» **TASK OBJECTIVE**
Read the records beneath this task and copy every line that contains the string "offer".

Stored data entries
+++

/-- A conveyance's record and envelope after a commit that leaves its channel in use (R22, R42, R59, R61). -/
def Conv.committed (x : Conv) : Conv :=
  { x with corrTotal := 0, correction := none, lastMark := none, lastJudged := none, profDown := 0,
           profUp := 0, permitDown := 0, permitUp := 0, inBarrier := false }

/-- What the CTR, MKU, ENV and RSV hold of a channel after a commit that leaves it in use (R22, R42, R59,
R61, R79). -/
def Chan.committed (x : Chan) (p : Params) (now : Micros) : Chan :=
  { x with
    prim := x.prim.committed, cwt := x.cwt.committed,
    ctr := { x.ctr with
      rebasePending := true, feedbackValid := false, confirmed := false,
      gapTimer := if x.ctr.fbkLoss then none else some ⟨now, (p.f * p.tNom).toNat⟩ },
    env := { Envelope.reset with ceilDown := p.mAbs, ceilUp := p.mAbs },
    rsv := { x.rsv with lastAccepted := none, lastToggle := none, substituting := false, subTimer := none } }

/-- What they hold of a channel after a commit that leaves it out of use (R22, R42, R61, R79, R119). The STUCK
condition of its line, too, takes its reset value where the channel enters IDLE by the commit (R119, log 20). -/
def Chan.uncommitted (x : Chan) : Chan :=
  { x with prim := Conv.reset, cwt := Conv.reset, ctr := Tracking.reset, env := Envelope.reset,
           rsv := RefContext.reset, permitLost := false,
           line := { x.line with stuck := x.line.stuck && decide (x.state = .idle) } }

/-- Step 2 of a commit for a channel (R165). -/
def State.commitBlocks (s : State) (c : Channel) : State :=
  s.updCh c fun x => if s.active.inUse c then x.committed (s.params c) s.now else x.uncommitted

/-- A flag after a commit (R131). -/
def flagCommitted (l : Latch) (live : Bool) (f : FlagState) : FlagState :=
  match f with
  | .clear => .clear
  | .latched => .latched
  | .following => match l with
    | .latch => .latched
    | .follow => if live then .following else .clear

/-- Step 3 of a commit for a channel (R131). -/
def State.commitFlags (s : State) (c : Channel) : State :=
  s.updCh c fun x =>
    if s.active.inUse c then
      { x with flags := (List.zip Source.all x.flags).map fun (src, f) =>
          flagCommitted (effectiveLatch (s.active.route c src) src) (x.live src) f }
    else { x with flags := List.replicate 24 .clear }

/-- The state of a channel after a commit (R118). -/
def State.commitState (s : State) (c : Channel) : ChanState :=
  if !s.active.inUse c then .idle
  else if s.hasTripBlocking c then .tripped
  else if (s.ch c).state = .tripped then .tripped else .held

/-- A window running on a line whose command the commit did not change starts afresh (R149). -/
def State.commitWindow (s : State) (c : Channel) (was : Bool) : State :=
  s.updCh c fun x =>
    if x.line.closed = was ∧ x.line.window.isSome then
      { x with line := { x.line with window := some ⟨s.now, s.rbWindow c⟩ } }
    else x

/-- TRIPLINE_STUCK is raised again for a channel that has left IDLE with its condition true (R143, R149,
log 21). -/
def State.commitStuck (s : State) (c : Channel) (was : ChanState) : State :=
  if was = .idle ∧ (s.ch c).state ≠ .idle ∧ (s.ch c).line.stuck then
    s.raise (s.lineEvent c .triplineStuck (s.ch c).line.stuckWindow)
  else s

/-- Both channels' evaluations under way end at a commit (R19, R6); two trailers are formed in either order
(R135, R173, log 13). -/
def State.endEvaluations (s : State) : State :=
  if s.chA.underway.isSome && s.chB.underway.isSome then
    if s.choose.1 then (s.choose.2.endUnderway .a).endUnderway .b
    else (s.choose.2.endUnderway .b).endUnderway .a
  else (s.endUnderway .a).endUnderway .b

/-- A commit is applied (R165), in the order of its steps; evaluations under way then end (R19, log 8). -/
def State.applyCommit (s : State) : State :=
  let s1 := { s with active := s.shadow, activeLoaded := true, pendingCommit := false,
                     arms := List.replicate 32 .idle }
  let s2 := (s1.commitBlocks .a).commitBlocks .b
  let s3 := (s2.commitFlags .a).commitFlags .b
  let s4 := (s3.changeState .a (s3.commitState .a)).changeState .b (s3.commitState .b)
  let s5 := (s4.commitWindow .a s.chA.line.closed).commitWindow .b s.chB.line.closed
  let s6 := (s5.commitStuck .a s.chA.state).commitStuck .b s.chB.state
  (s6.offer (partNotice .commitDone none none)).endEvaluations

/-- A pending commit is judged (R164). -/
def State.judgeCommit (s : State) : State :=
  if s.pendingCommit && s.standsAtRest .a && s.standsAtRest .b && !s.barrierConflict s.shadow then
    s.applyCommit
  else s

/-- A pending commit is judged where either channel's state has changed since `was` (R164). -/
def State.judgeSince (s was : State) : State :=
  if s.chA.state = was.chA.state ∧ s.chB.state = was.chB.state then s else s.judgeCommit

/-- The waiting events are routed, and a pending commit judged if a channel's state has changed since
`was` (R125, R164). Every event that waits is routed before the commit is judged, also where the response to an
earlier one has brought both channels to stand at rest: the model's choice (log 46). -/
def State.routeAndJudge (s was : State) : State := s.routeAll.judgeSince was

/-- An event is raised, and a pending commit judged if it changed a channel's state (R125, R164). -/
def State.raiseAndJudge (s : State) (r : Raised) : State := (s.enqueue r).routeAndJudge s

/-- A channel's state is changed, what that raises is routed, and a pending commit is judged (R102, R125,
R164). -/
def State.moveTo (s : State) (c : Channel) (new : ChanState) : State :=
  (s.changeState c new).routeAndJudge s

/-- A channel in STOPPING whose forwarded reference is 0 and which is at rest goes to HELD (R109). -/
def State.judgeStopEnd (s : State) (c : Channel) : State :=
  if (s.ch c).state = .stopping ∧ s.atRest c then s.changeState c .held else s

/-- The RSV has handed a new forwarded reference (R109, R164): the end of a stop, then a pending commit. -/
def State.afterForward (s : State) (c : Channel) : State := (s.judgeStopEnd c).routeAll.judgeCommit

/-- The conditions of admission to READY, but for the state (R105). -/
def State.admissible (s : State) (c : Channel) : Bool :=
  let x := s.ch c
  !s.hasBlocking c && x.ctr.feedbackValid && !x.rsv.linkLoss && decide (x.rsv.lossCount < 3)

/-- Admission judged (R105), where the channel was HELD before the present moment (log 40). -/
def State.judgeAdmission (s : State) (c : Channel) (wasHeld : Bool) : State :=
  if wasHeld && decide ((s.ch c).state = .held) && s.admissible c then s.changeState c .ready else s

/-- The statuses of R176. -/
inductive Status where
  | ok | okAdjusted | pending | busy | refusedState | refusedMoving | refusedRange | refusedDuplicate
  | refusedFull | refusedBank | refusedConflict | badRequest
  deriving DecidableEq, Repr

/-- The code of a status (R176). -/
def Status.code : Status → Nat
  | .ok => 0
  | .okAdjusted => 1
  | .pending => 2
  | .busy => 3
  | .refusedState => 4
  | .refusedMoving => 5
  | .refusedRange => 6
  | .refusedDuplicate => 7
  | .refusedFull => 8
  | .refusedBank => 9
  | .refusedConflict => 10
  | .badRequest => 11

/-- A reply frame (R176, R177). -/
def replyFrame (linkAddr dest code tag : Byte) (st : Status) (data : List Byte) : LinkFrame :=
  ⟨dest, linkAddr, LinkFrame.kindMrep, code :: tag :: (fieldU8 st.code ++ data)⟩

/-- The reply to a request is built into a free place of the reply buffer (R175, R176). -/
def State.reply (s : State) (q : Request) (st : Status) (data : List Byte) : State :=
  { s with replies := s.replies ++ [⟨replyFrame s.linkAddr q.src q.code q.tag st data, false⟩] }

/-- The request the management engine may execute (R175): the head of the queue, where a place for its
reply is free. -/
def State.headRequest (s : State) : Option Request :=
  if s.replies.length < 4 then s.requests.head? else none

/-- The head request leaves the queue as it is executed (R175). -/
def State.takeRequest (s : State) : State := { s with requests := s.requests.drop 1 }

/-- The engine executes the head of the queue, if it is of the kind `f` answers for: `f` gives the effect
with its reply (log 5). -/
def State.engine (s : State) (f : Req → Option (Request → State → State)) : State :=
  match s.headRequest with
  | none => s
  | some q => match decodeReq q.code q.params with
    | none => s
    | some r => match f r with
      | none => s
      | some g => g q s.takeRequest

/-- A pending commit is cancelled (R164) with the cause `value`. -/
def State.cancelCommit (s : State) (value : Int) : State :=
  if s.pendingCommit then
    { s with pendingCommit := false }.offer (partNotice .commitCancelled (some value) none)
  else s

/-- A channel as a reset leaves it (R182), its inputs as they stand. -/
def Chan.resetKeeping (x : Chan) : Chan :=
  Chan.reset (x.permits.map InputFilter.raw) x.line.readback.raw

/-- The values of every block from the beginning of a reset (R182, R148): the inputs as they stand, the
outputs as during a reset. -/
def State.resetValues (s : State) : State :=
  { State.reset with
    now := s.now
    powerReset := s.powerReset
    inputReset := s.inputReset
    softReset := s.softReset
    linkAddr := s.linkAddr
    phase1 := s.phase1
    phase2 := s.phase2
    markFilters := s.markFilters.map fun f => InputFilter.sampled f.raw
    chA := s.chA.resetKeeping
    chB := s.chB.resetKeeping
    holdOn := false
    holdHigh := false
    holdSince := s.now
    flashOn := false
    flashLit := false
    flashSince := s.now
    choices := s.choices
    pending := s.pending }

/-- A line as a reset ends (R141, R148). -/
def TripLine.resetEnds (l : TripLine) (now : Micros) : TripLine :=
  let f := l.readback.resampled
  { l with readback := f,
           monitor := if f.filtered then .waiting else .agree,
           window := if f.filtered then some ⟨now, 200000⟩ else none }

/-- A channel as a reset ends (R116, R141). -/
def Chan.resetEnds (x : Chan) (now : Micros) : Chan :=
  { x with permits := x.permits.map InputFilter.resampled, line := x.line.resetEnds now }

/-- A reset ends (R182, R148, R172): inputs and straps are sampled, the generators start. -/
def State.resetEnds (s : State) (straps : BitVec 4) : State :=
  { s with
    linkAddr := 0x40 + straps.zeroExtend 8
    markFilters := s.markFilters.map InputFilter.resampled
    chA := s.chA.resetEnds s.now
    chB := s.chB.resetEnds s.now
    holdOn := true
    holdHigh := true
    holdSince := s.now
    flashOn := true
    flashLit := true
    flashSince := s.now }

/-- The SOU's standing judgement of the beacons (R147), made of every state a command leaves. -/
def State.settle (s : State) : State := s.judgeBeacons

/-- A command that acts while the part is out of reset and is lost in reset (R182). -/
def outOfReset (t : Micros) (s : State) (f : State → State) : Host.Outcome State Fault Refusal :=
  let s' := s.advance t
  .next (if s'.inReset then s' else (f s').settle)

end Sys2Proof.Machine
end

+++

» **ANSWER BOX**
  (s6.offer (partNotice .commitDone none none)).endEvaluations
    { s with pendingCommit := false }.offer (partNotice .commitCancelled (some value) none)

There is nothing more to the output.